'''
-- ==== Sys2Proof/Config.lean ====
section
/-!
DEFINITION. The fixed scheme parameters (00_scope.md R6, R7) and the open parameter `Collab`
(00_scope.md R9, 20_memory.md R78).
-/

namespace Sys2Proof.Config

/-- `MAX_LEVEL` (00_scope.md R6). -/
def maxLevel : Nat := 30

/-- `MAX_SIZE`, leaf cells along one face edge (00_scope.md R6). -/
def maxSize : Nat := 2 ^ 30

/-- `NUM_FACES` (00_scope.md R6). -/
def numFaces : Nat := 6

/-- `POS_BITS`, the bits below the face field (00_scope.md R6). -/
def posBits : Nat := 61

/-- Entries of one lookup table, `4 * 4^LOOKUP_BITS` (00_scope.md R7, 40_lut.md R120). -/
def lutSize : Nat := 1024

/-- Chunks the encoder and the decoder walk (00_scope.md R7). -/
def numChunks : Nat := 8

/-- A point as the collaborator port carries it: three binary64 words (20_memory.md R76). -/
structure Point where
  x : Word
  y : Word
  z : Word
  deriving DecidableEq, Repr, Inhabited

/-- A collaborator's `(face, u, v)`; the face result is three bits wide (10_state.md R45). -/
structure FaceUV where
  face : BitVec 3
  u : Word
  v : Word
  deriving DecidableEq, Repr, Inhabited

/-- The triple of collaborator functions (20_memory.md R78). -/
structure Collab where
  ptFromLatLng : Word → Word → Point
  ptFromFaceUV : BitVec 3 → Word → Word → Point
  faceUVFromPoint : Point → FaceUV
  deriving Inhabited

/-- The open parameter `Collab`: what a collaborator answers is not the block's to decide
(20_memory.md R78, 93_implementation_defined.md U13). Opaque, so that nothing can be proved of
its values (notes/assumptions/8.md). -/
opaque collab : Collab

end Sys2Proof.Config
end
'''
- EXERCISE GOAL
Scan the data above, please, and give the number of lines where the word "parameter" occurs, with no further text.

- ANSWER TO THIS EXERCISE
2